Он помолчал, потом заговорил снова:

— Надо вам сказать, что Толстой — разумеется, мы называли его Лев Николаевич — любил учить крестьянских детей. Он писал для них учебники, а еще время от времени устраивал школу. Когда он был помоложе, то учил детей самым разным предметам, но я его застал уже восьмидесятилетним стариком, и на уме у него тогда была одна религия. Занятия проводились по вечерам, в библиотеке. Мне он тоже разрешил их посещать, хоть я и не был из крестьян. В классе было пятнадцать учеников, Толстой роздал всем по своей брошюрке, которая называлась "Христово учение в изложении для детей", и мы вместе изучали ее. Он читал что-нибудь из этой книжки или беседовал с нами, а мы повторяли за ним. Толстому все это доставляло удовольствие — он считал, что так он спасет нас. Мы, конечно, старались как могли. В конце концов, он был для нас барином, а значит, высшим авторитетом.

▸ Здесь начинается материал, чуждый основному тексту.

/-- The commands of the block. Host commands carry a Request; Synna Code instructions carry the engine that executes them
and their encoded fields; register writes carry the value written; events carry what the outside world supplies. -/
inductive Instr where
  -- host commands (R57)
  | echo (r : Request)
  | getInfo (r : Request)
  | getState (r : Request)
  | handleQuery (r : Request)
  | handleRelease (r : Request)
  | handleCancel (r : Request)
  | resetDevice (r : Request)
  | programLoad (r : Request)
  | programStart (r : Request)
  | stopProgram (r : Request)
  | taskConfig (r : Request)
  | taskStatus (r : Request)
  | taskSuspend (r : Request)
  | taskResume (r : Request)
  | eventTrigger (r : Request)
  | engineSplit (r : Request)
  | engineJoin (r : Request)
  | slotAlloc (r : Request)
  | slotFree (r : Request)
  | slotRead (r : Request)
  | slotWrite (r : Request)
  | forceSet (r : Request)
  | forceClear (r : Request)
  | forceList (r : Request)
  | forceClearAll (r : Request)
  | snapshotRead (r : Request)
  | changeStage (r : Request)
  | changeCommit (r : Request)
  | changeAbort (r : Request)
  | changeRevert (r : Request)
  | changeRelease (r : Request)
  | netConfig (r : Request)
  | netStart (r : Request)
  | netStop (r : Request)
  | stationHaltOutputs (r : Request)
  | netHaltAllOutputs (r : Request)
  | stationAdmit (r : Request)
  | stationConfigure (r : Request)
  | stationFirmware (r : Request)
  | stationDiag (r : Request)
  | stationRelease (r : Request)
  | pairConfig (r : Request)
  | pairSync (r : Request)
  | pairSwitchover (r : Request)
  | pairLeave (r : Request)
  | pairStatus (r : Request)
  | timeSet (r : Request)
  | timeGet (r : Request)
  | timeShift (r : Request)
  | alarmSet (r : Request)
  | trimCurveSet (r : Request)
  | ptpConfig (r : Request)
  | logRead (r : Request)
  | logExport (r : Request)
  | logClear (r : Request)
  | logMark (r : Request)
  | fwBegin (r : Request)
  | fwData (r : Request)
  | fwFinish (r : Request)
  | fwActivate (r : Request)
  | fwStatus (r : Request)
  | fwRevert (r : Request)
  | energyStatus (r : Request)
  | powerCapSet (r : Request)
  | holdupConfig (r : Request)
  | cellConfig (r : Request)
  | authNonce (r : Request) (random : BitVec 128)
  | debugUnlock (r : Request)
  | fuseRead (r : Request)
  | fuseProgram (r : Request)
  | keyRevoke (r : Request)
  | memFill (r : Request)
  | scrubConfig (r : Request)
  | memTest (r : Request)
  | errStatus (r : Request)
  | fioConfig (r : Request)
  | fioStatus (r : Request)
  | fioTestPulse (r : Request)
  | wdgConfig (r : Request)
  | wdgEvidence (r : Request)
  -- Synna Code, arithmetic (R168)
  | add (e : Fin 16) (f : LForm)
  | sub (e : Fin 16) (f : LForm)
  | mul (e : Fin 16) (f : LForm)
  | div (e : Fin 16) (f : LForm)
  | mod (e : Fin 16) (f : LForm)
  | neg (e : Fin 16) (f : LForm)
  | abs (e : Fin 16) (f : LForm)
  | min (e : Fin 16) (f : LForm)
  | max (e : Fin 16) (f : LForm)
  | lim (e : Fin 16) (f : LForm)
  | addi (e : Fin 16) (f : IForm)
  | muli (e : Fin 16) (f : IForm)
  | sqrt (e : Fin 16) (f : LForm)
  | ln (e : Fin 16) (f : LForm)
  | exp (e : Fin 16) (f : LForm)
  | sin (e : Fin 16) (f : LForm)
  | cos (e : Fin 16) (f : LForm)
  | atan2 (e : Fin 16) (f : LForm)
  -- comparison (R173)
  | eq (e : Fin 16) (f : LForm)
  | ne (e : Fin 16) (f : LForm)
  | lt (e : Fin 16) (f : LForm)
  | le (e : Fin 16) (f : LForm)
  | gt (e : Fin 16) (f : LForm)
  | ge (e : Fin 16) (f : LForm)
  | unord (e : Fin 16) (f : LForm)
  | ceqi (e : Fin 16) (f : IForm)
  | clti (e : Fin 16) (f : IForm)
  | cgti (e : Fin 16) (f : IForm)
  -- bit and logic (R174)
  | and (e : Fin 16) (f : LForm)
  | or (e : Fin 16) (f : LForm)
  | xor (e : Fin 16) (f : LForm)
  | not (e : Fin 16) (f : LForm)
  | andn (e : Fin 16) (f : LForm)
  | shl (e : Fin 16) (f : LForm)
  | shr (e : Fin 16) (f : LForm)
  | sar (e : Fin 16) (f : LForm)
  | rol (e : Fin 16) (f : LForm)
  | ror (e : Fin 16) (f : LForm)
  | popc (e : Fin 16) (f : LForm)
  | clz (e : Fin 16) (f : LForm)
  | andi (e : Fin 16) (f : IForm)
  | ori (e : Fin 16) (f : IForm)
  | xori (e : Fin 16) (f : IForm)
  | btst (e : Fin 16) (f : LForm)
  | bset (e : Fin 16) (f : LForm)
  | bclr (e : Fin 16) (f : LForm)
  | bput (e : Fin 16) (f : LForm)
  -- moves, constants and selection (R175)
  | mov (e : Fin 16) (f : LForm)
  | sel (e : Fin 16) (f : LForm)
  | ldi (e : Fin 16) (f : WForm)
  | lui (e : Fin 16) (f : WForm)
  | ldd (e : Fin 16) (f : WForm)
  -- type, quality and conversion (R176 to R178)
  | typeof (e : Fin 16) (f : LForm)
  | qualof (e : Fin 16) (f : LForm)
  | isgood (e : Fin 16) (f : LForm)
  | flags (e : Fin 16) (f : LForm)
  | isempty (e : Fin 16) (f : LForm)
  | qset (e : Fin 16) (f : LForm)
  | qworse (e : Fin 16) (f : LForm)
  | subst (e : Fin 16) (f : LForm)
  | cvt (e : Fin 16) (fn : BitVec 6) (f : LForm)
  | raws (e : Fin 16) (f : LForm)
  | rawu (e : Fin 16) (f : LForm)
  | sflg (e : Fin 16) (f : LForm)
  | scale (e : Fin 16) (f : LForm)
  -- memory and slot access (R179)
  | ld (e : Fin 16) (f : MForm)
  | st (e : Fin 16) (f : MForm)
  | ldsA (e : Fin 16) (f : WForm)
  | stsA (e : Fin 16) (f : WForm)
  | lds (e : Fin 16) (f : LForm)
  | sts (e : Fin 16) (f : LForm)
  | ldsx (e : Fin 16) (f : LForm)
  | stsx (e : Fin 16) (f : LForm)
  | sdesc (e : Fin 16) (f : LForm)
  -- branches and calls (R180)
  | br (e : Fin 16) (f : JForm)
  | bt (e : Fin 16) (f : JForm)
  | bf (e : Fin 16) (f : JForm)
  | call (e : Fin 16) (f : JForm)
  | be (e : Fin 16) (f : JForm)
  | jr (e : Fin 16) (f : LForm)
  | callr (e : Fin 16) (f : LForm)
  | ret (e : Fin 16) (f : LForm)
  -- timers and counters (R182 to R185)
  | ton (e : Fin 16) (f : LForm)
  | tof (e : Fin 16) (f : LForm)
  | tp (e : Fin 16) (f : LForm)
  | ctu (e : Fin 16) (f : LForm)
  | ctd (e : Fin 16) (f : LForm)
  | crst (e : Fin 16) (f : LForm)
  | cld (e : Fin 16) (f : LForm)
  | tmstart (e : Fin 16) (f : IForm)
  | tmstop (e : Fin 16) (f : IForm)
  -- asynchronous sampling (R186)
  | tbread (e : Fin 16) (f : LForm)
  | tbtick (e : Fin 16) (f : LForm)
  | rtct (e : Fin 16) (f : LForm)
  | rtcd (e : Fin 16) (f : LForm)
  | lin (e : Fin 16) (f : LForm)
  -- event raising (R187)
  | raise (e : Fin 16) (f : IForm)
  | raiser (e : Fin 16) (f : LForm)
  | logev (e : Fin 16) (f : LForm)
  -- legacy operations (R188)
  | ldls (e : Fin 16) (f : MForm)
  | stlq (e : Fin 16) (f : MForm)
  | lbtst (e : Fin 16) (f : LForm)
  | lbput (e : Fin 16) (f : LForm)
  | lbputq (e : Fin 16) (f : LForm)
  | lgon (e : Fin 16) (f : LForm)
  | lgoff (e : Fin 16) (f : LForm)
  | lgcry (e : Fin 16) (f : LForm)
  | lgclr (e : Fin 16) (f : LForm)
  -- system (R189)
  | nop (e : Fin 16) (f : LForm)
  | endAct (e : Fin 16) (f : LForm)
  | trap (e : Fin 16) (f : LForm)
  | rdstat (e : Fin 16) (f : LForm)
  | wrstat (e : Fin 16) (f : LForm)
  | rdfeat (e : Fin 16) (f : LForm)
  | trapi (e : Fin 16) (f : WForm)
  -- the 16-bit forms (R146, R190)
  | cMov (e : Fin 16) (f : C2Form)
  | cAdd (e : Fin 16) (f : C2Form)
  | cSub (e : Fin 16) (f : C2Form)
  | cAnd (e : Fin 16) (f : C2Form)
  | cOr (e : Fin 16) (f : C2Form)
  | cAddi (e : Fin 16) (f : C6Form)
  | cLdk (e : Fin 16) (f : C6Form)
  | cLdl (e : Fin 16) (f : C6Form)
  | cStl (e : Fin 16) (f : C6Form)
  | cLds (e : Fin 16) (f : C2Form)
  | cSts (e : Fin 16) (f : C2Form)
  | cBr (e : Fin 16) (disp : BitVec 11)
  | cBt (e : Fin 16) (f : C6Form)
  | cBf (e : Fin 16) (f : C6Form)
  | cSysNop (e : Fin 16) (low : BitVec 6)
  | cSysRet (e : Fin 16) (low : BitVec 6)
  | cSysEnd (e : Fin 16) (low : BitVec 6)
  | cSysTrap (e : Fin 16) (low : BitVec 6)
  -- rings (R26 to R54)
  | ringCqEnable (n : Fin 64) (ctrl : Word)
  | ringCqDisable (n : Fin 64) (ctrl : Word)
  | ringKqEnable (n : Fin 64) (ctrl : Word)
  | ringKqDisable (n : Fin 64) (ctrl : Word)
  | ringCqPi (n : Fin 64) (v : Word)
  | descriptorTake (n : Fin 64) (rd : HostRead)
  | cq0DescriptorTake (rd : HostRead)
  | ringKqHead (n : Fin 64) (v : Word)
  | arm (n : Fin 64) (v : Word)
  | completionInterrupt (n : Fin 64) (waitedUs : Nat)
  | urgCommand (v : Word) (time : Nat)
  | finalCompletion (idx : Nat) (time : Nat) (io : IoResult)
  -- registers (R314, R412, R427, R433, R531 to R539)
  | wdgService (v : Word)
  | wdgServiceCapture (c : Nat)
  | hostWatchdogExpiry (c : Nat)
  | statDualFaultClear (v : Word)
  | statCalAlarmClear (v : Word)
  | errBucketClear (v : Word)
  | intCauseClear (v : Word)
  | intCtrl (v : Word)
  | intMask (v : Word)
  | msixTableWrite (off : Nat) (v : Word)
  | statLogSeqRead
  | sysTickLoRead
  | sysOptimeLoRead
  | registerWrite (off size : Nat) (v : Word)
  | hostInterfaceReset
  -- debug port and UART (R465 to R469, R492)
  | dbgChallenge (random : BitVec 128)
  | dbgResponse (dr : Bytes)
  | dbgAccessRead (space : Fin 16) (addr : Nat)
  | dbgAccessWrite (space : Fin 16) (addr : Nat) (data : BitVec 40)
  | dbgAccessControl (space : Fin 16) (addr : Nat) (data : BitVec 40)
  | extest (enter : Bool)
  | tapReset
  | uartRateFrame (code : Byte)
  | uartRateTimeout
  -- power, reset and start-up (R59, R367 to R389)
  | vaonRise
  | retainLost
  | mainRailsGood
  | pwrRstAssert (time : Nat)
  | pwrRstRelease
  | powerFail (time : Nat)
  | mainRailTrip (time : Nat)
  | powerReturn (time : Nat)
  | holdupSample (senseMv time : Nat)
  | rideThroughExpiry (time : Nat)
  | seal (time : Nat)
  | boot (env : BootEnv)
  | selftest (env : SelftestEnv)
  | arbitration (time : Nat)
  | deviceReset
  | fwWatchdogExpiry (pc : Word) (time : Nat)
  | serviceCoreRestart (time : Nat)
  | haltReqCapture (time : Nat)
  | haltReqRelease
  -- the scan (R16, R108 to R121)
  | baseTick
  | takeover (time : Nat)
  | yieldPrimary (time : Nat)
  | handover (time : Nat)
  | mastershipPass
  | switchWindowEnd (time : Nat)
  | freezeEnd (task : Fin 64) (time : Nat)
  | preemptionStop (e : Fin 16) (time : Nat)
  | budgetExpiry (task : Fin 64) (time : Nat)
  | taskTimerExpiry (task : Fin 64) (time : Nat)
  | commitFlush (k : Fin 8)
  | verificationActivation (k : Fin 8) (pass : Bool)
  -- code store and memories (R197 to R204, R362, R416, R421)
  | pageFill (gen page : Nat)
  | lineRefetch (frame line : Nat) (ddrBad : Bool)
  | pageRebuild (gen page : Nat) (lineFails readBackFails : Bool)
  | scrubRead (mem addr : Nat) (f : Finding)
  | bucketLeak
  | persistWrite
  -- energy, calendar, security clocks (R358, R372, R395 to R403, R445, R464, R469)
  | energyIntervalEnd (rails : List Nat) (senseMv time : Nat)
  | vbatMeasure (mv charge : Nat)
  | calendarRollover
  | trimEvaluation (temp : Int)
  | timeSetPendingLoad
  | shiftHoldEnd
  | nonceExpiry (time : Nat)
  | grantExpiry (time : Nat)
  | optimeSave (time : Nat)
  -- event record (R446 to R453)
  | eventRecordWrite
  | repeatUpdate
  | clearedOverwrite
  -- network (R240, R253 to R257, R265)
  | inputFrame (port : Fin 4) (f : NetFrame)
  | inputCutoff (time : Nat)
  | ringBroken (port : Fin 4)
  | portLinkDown (port : Fin 4)
  | scheduleSwitch
  | ptpMessage (port : Fin 4) (f : NetFrame) (offsetNs : Int)
  | delayReq (port : Fin 4) (f : NetFrame)
  | timebaseHoldover
  | timebaseStep
  | ppsInEdge (offsetNs : Int)
  -- stations (R276 to R288)
  | announce (port : Fin 4) (f : NetFrame)
  | answer (port : Fin 4) (f : NetFrame)
  | notify (port : Fin 4) (f : NetFrame)
  | sessionAnswerTimeout (station : Nat)
  | sessionWaitTimeout (station : Nat)
  | probeTimeout (station : Nat)
  | verificationRepeat (station : Nat)
  | stationReturnTimeout (station : Nat)
  -- the pair (R326 to R345)
  | status (h : SelHeader) (role state flags linkMajor lowestMissing : Nat)
  | tickStatus (h : SelHeader) (serial linkMajor linkMinor lastApplied limitKib : Nat) (offsetNs : Int) (missed : List Nat)
  | delta (h : SelHeader) (r : List DeltaRec)
  | deltaEnd (h : SelHeader) (records bytes : Nat)
  | relayDown (h : SelHeader) (port : Fin 4) (f : NetFrame)
  | relayUp (h : SelHeader) (port : Fin 4) (f : NetFrame)
  | bulk (h : SelHeader) (b : BulkBody)
  | bulkAck (h : SelHeader) (b : BulkAckBody)
  | notice (h : SelHeader) (k : NoticeKind) (holdFrom time : Nat)
  | selvedgeLinkDown (time : Nat)
  | laneLoss (lane : Fin 2)
  | peerAliveDecode (v : Fin 3) (time : Nat)
  | peerFault (low : Bool)
  | syncingTimeout
  | syncLinkTimeout
  -- field I/O (R493 to R510)
  | fieldLinkFrame (time : Nat)
  | fieldLinkLost (time : Nat)
  | fieldLinkUp
  | fieldSample (x : FieldSample)
  | filterChange (ch : Fin 32) (compB : Bool)
  | wireBreak (ch : Fin 32) (broken : Bool)
  | fieldSupply (group : Fin 2) (cond : Fin 3)
  | outputShutdown (ch : Fin 32)
  | readbackFail (ch : Fin 32)
  | testPulse (ch : Fin 32) (offRead onRead disturbed : Bool)
  -- units of long operations (R128, R220, R221, R425, R475)
  | memTestUnit (ce : Nat) (fails : Bool)
  | fuseBit (takes : Bool)
  | tracerCopy (addr : Nat)
  | programInstall (time : Nat)
  | changeStageInstall (time : Nat)
  -- link returns (R240, R326)
  | portLinkUp (port : Fin 4)
  | laneLock (lane : Fin 2)
  deriving DecidableEq, Repr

Однажды — помнится, это было весной 1907 года — я играл с крестьянскими детьми позади зарослей акации. Вообще-то, эти дети были поставлены следить за лошадьми, но большую часть времени проводили в разных забавах. Мы только что научились всяким нехорошим словам и в тот день, разумеется, упражнялись в них изо всех сил. Сейчас я не буду их повторять, но вы легко можете себе представить, что это были за слова. Мы соревновались в том, кто кого хуже обругает. Неожиданно из-за кустов акации вышел Толстой. "Я слушал, — сказал он. — Я вас слушал. Как же вы можете ходить ко мне на уроки и в то же время говорить такие слова?" Наверное, он обращался ко всем, но я был уверен, что он смотрит на одного меня. Мы стояли и молчали. Толстой повернулся и пошел прочь. Ни раньше, ни потом я не видел, чтобы кто-нибудь был так удручен и подавлен.

Миша снова наполнил рюмки.

— Расскажи про Софью Андреевну и Черткова, — попросила Вера Петровна.

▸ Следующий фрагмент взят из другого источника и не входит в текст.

/-! ### Tasks and engines (05, 06, 12) -/

/-- Task states with the codes of R132. -/
inductive TState where
  | disabled | idle | suspended | held | ready | running | preempted | halted
  deriving DecidableEq, Repr, Inhabited

/-- What a saved context holds beside the words of the task's context area in data memory (R117, R159). -/
structure Ctx where
  /-- compared operations numbered so far, and the last words both engines of a pair wrote to DISCREPANCY slots; R301, R308 -/
  compared : Nat
  discA : List (Nat × TWord)
  discB : List (Nat × TWord)
  /-- a word of the context area was uncorrectable; R417 -/
  bad : Bool
  deriving DecidableEq, Repr

/-- An activation from its release to its end (R111, R119). -/
structure Activation where
  tick : Nat
  releasedAt : Nat
  capture : Nat
  source : Nat
  coalesced : Nat
  arg : TWord
  frozen : Bool
  ctx : Option Ctx
  fabricTicks : Nat
  /-- output slots that the activation has written, with the last word; R18 -/
  writes : List (Nat × TWord)
  /-- the end that has been executed and whose capture lies at or after the next boundary: its TIMEBASE capture, the reason of a
  halt, the engine time in FABRIC ticks; R17, R18 -/
  ending : Option (Nat × Option Nat × Nat)
  deriving DecidableEq, Repr

structure Task where
  /-- scheduling record in force, 32 bytes (MRAM); R105; reset disabled -/
  sched : SchedRec
  /-- R123; reset DISABLED -/
  st : TState
  /-- R123; reset 0 -/
  suspendPending : Bool
  /-- pending latch, with source and argument of the first trigger and its capture; R110, R111; reset none -/
  latch : Option (Nat × TWord × Nat)
  /-- 8-bit saturating coalesced count; R110; reset 0 -/
  coalesced : Nat
  /-- timer: local time at which it elapses; R107, R185; reset none -/
  timer : Option Nat
  /-- the activation; R119; reset none -/
  act : Option Activation
  /-- 64-bit releases since the last clear; R132; reset 0 -/
  releases : Nat
  /-- 32-bit saturating skip count; R119; reset 0 -/
  skips : Nat
  /-- controlled-skip count; R120; reset 0 -/
  controlledSkips : Nat
  /-- budget expiries; R132; reset 0 -/
  expiries : Nat
  /-- releases that were HELD; R132; reset 0 -/
  heldReleases : Nat
  /-- coalesced triggers, 32-bit saturating; R132; reset 0 -/
  coalescedTotal : Nat
  /-- tick of the last release; R110, R132; reset none -/
  lastRelease : Option Nat
  /-- E of the last ended activation and E_max in µs; R125; reset 0 -/
  eLast : Nat
  eMax : Nat
  /-- largest engine time in µs; R125; reset 0 -/
  engMax : Nat
  /-- engine of the running or last activation; R132; reset none -/
  engine : Option Nat
  /-- reason for HALTED: 0 none, 1 budget, 2 compare mismatch; R132; reset 0 -/
  haltReason : Nat
  /-- operating time in ms of the last end within the budget; R429; reset 0 -/
  lastGood : Nat
  deriving DecidableEq, Repr

/-- The external operations that a pair compares (R301). -/
inductive XOp where
  | readData (addr : Nat)
  | readSlot (slot : Nat)
  | readDesc (slot word : Nat)
  | readLegacy (addr : Nat)
  | writeSlot (slot : Nat) (w : TWord)
  | writeLegacy (addr : Nat) (w : TWord)
  | putLegacyBit (addr bit : Nat) (w : TWord)
  | raise (task : Nat) (w : TWord)
  | timerStart (task : Nat)
  | timerStop (task : Nat)
  | logEvent (code : BitVec 16) (w : TWord)
  | timeNow
  | trapped (cause : Nat)
  | ended
  | bufferFull
  deriving DecidableEq, Repr

/-- One scan engine (R135, R301, R303). -/
structure Engine where
  /-- the task it runs; R135; reset none -/
  task : Option Nat
  /-- G0 to G31, 40 bits each; R135; reset EMPTY (DESIGN CHOICE outside an activation, log entry 6) -/
  regs : List TWord
  /-- 28-bit program counter; R135; reset 0 -/
  pc : Nat
  /-- 8 bits; R135; reset 0 -/
  markCount : Nat
  /-- 4 bits; R135; reset 0 -/
  lastMark : Nat
  /-- 1 bit; R135, R154; reset 0 -/
  lgcCarry : Bool
  /-- 1 bit; R135, R154; reset 0 -/
  lgc : Bool
  /-- local store, 16,384 tagged words, the unlisted undefined (a free value); R14, R138; reset unlisted -/
  loc : List (Nat × TWord)
  /-- engine time of the activation in units of 1/6 ns; R118, R163; reset 0 -/
  clk : Nat
  /-- local time at which the engine took the activation, and at which it last became free; R118, R358; reset 0 -/
  since : Nat
  freeAt : Nat
  /-- the context it restored held an uncorrectable word: the first instruction traps POISON; R417; reset false -/
  ctxBad : Bool
  /-- instructions retired in the activation; R299; reset 0 -/
  retired : Nat
  /-- compared operations numbered so far in the activation; R301; reset 0 -/
  compared : Nat
  /-- the compared operation issued and not yet resolved, with its instruction; R301; reset none -/
  issued : Option (XOp × Instr)
  /-- results of the operations of the instruction in progress; R301; reset empty -/
  results : List TWord
  /-- commit buffer, 8,192 entries of address and word, oldest first; R303; reset empty -/
  buf : List (Nat × TWord)
  /-- data words of the instruction in progress that are in the commit buffer already; R303; reset 0 -/
  written : Nat
  /-- last words written to DISCREPANCY slots in the activation; R308; reset empty -/
  discWrites : List (Nat × TWord)
  /-- the engine's clock is stopped; R358; reset 0 -/
  parked : Bool
  /-- debug holds the engine; R467; reset 0 -/
  halted : Bool
  /-- debug lets the engine execute one instruction; R467; reset 0 -/
  stepOne : Bool
  /-- stop requested at the next instruction boundary by a preemption: the task that takes the engine; R116; reset none -/
  preemptFor : Option Nat
  /-- local time of that request; R114; reset 0 -/
  preemptAt : Nat
  /-- local time at which the engine was assigned, with the state, the context and the last engine that the activation had before;
  R114, R115, R132; reset none -/
  assigned : Option (Nat × TState × Option Ctx × Option Nat)
  deriving DecidableEq, Repr

/-- Compare-pair states with the codes of R298. -/
inductive PState where
  | split | joining | verifying | joined | splitting
  deriving DecidableEq, Repr, Inhabited

structure Scan where
  /-- 64 task entries; R104; reset DISABLED -/
  tasks : List Task
  /-- 16 engines E0 to E15; R14, R135; reset free -/
  engines : List Engine
  /-- 8 compare pairs (MRAM); R298; reset SPLIT -/
  pairs : List PState
  /-- the pair holds a verification it must pass after a mismatch before TASK_RESUME counts; R133; reset 0 -/
  verified : BitVec 8
  /-- STAT_DUAL fault bits, W1C; R320; reset 0 -/
  dualFault : BitVec 8
  /-- STAT_DUAL_CNT mismatches, 16-bit saturating; R320; reset 0 -/
  mismatches : Nat
  /-- STAT_DUAL_CNT verify_fail, 8-bit saturating; R320; reset 0 -/
  verifyFails : Nat
  /-- freezes in progress, in their order: task and its end; R87; reset empty -/
  freezes : List Nat
  /-- BAR2 task view, the records of the last boundary; R540; reset empty -/
  taskView : List (Nat × Bytes)
  deriving DecidableEq, Repr

/-! ### Network and stations (10, 11) -/

/-- The schedule of NET_CONFIG (R250, R251): the port and station records, its generation, and S.  -/
structure Schedule where
  gen : Nat
  ports : List PortRec
  stations : List SchedStation
  deriving DecidableEq, Repr

structure PortState where
  /-- PHY link; R267; reset 0 -/
  linkUp : Bool
  /-- 8-bit saturating drop counters fcs, foreign, late, overflow; R253, R267; reset 0 -/
  fcs : Nat
  foreign : Nat
  late : Nat
  overflow : Nat
  /-- 16-bit saturating; R267; reset 0 -/
  duplicate : Nat
  missing : Nat
  /-- rejected frames (check 9, R248, R337); R253; reset 0 -/
  rejected : Nat
  /-- ring_broken; R239, R267; reset 0 -/
  broken : Bool
  /-- consecutive cycles in which due frames reached one end only; R239; reset 0 -/
  oneEnd : Nat
  /-- input queue of 16 frames: station and frame; R18; reset empty -/
  queue : List (Nat × NetFrame)
  /-- frames seen this cycle: station, kind, far end; R253 check 8; reset empty -/
  seen : List (Nat × Nat × Bool)
  /-- PTP frames of the current second of PTP time, and that second; R253 check 2; reset 0 -/
  ptpCount : Nat
  ptpSecond : Nat
  /-- due stations of the last cycle that was cut off, and whether a frame of each reached the own end; R239; reset empty -/
  ended : List (Nat × Bool)
  /-- the session grant of the cycle: station and grant kind; R243, R275; reset none -/
  grant : Option (Nat × Nat)
  /-- stations whose Delay_Req waits for its Delay_Resp; R257; reset empty -/
  delayDue : List Nat
  /-- the last CONTROL frame sent, as bytes from the Lacework header on; R242, R243; reset none -/
  control : Option Bytes
  /-- the OUTPUT frames of the cycle: station, bytes from the header on; R244; reset empty -/
  outputs : List (Nat × Bytes)
  /-- SESSION_DOWN frames sent in the cycle: station, bytes; R271; reset empty -/
  sessionDown : List (Nat × Bytes)
  /-- round-robin position of each of the four grant classes: the station served last; R275; reset 0 (DESIGN CHOICE 0, log entry 6) -/
  rr : List Nat
  /-- Sync and Follow_Up go out in the time window of the cycle, and the stations whose Delay_Resp does; R257; reset false, empty -/
  syncSent : Bool
  delayResp : List Nat
  deriving DecidableEq, Repr

/-- Master states of a station with the codes of R269. -/
inductive MState where
  | absent | admitting | admitted | unconfigured | lost | verifying | mismatch
  deriving DecidableEq, Repr, Inhabited

/-- States of a master session (R276). -/
inductive SState where
  | opening | exchange | waiting | probing
  deriving DecidableEq, Repr, Inhabited

/-- A session at the master (R276 to R285). kind 1 to 6 as R272. -/
structure Session where
  kind : Nat
  st : SState
  /-- handle of the host operation, none for a verification of its own -/
  handle : Option Nat
  /-- message outstanding or to send: its msg_seq, type and body -/
  seq : Nat
  msgType : Nat
  body : Bytes
  sent : Bool
  /-- answer grants since the send, resends made, an answer to it was rejected; R276 -/
  grants : Nat
  resends : Nat
  rejected : Bool
  /-- the restart of R280 is used -/
  restarted : Bool
  /-- next chunk, number of chunks; R283, R285 -/
  chunk : Nat
  chunks : Nat
  /-- cycle of the next WAIT grant; R278 -/
  waitCycle : Nat
  /-- base ticks since the first WAIT of the message, in which the service core ran; R278, R291 -/
  waited : Nat
  /-- probe: grants left, cycle of the next, first identity seen; R281 -/
  firstIdent : Option Bytes
  /-- k_a or k_s; R281, R283 -/
  cycle : Nat
  /-- a COMMIT or ACTIVATE is unresolved; R276 -/
  committed : Bool
  deriving DecidableEq, Repr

— Не хочу сплетничать, — сказал Миша.

— Что значит сплетничать? Толстой умер еще в 1910 году.

— Все равно, эта история показывает Толстого с такой стороны, о которой мне неприятно говорить.

— Потому-то она и интересна, — сказала Вера Петровна. — Случилось это незадолго до смерти Толстого. В Ясной Поляне тогда гостил некто Чертков, и Софья Андреевна, жена Толстого, почему-то решила, что у графа с этим Чертковым любовная связь. Своими опасениями она поделилась с доктором Маковицким и вообще рассказывала об этом направо и налево. Кто знает, может быть, в ее фантазиях и была доля истины. Как бы то ни было, она стала за ними следить и выяснила, что Толстой с Чертковым встречаются в сосновом лесу. Поэтому всякий раз, когда Толстой уходил на прогулку, она отправлялась его искать. Она спрашивала детей, не видели ли они графа и был ли Толстой один или с каким-то мужчиной. Однажды она и у тебя спросила, Миша.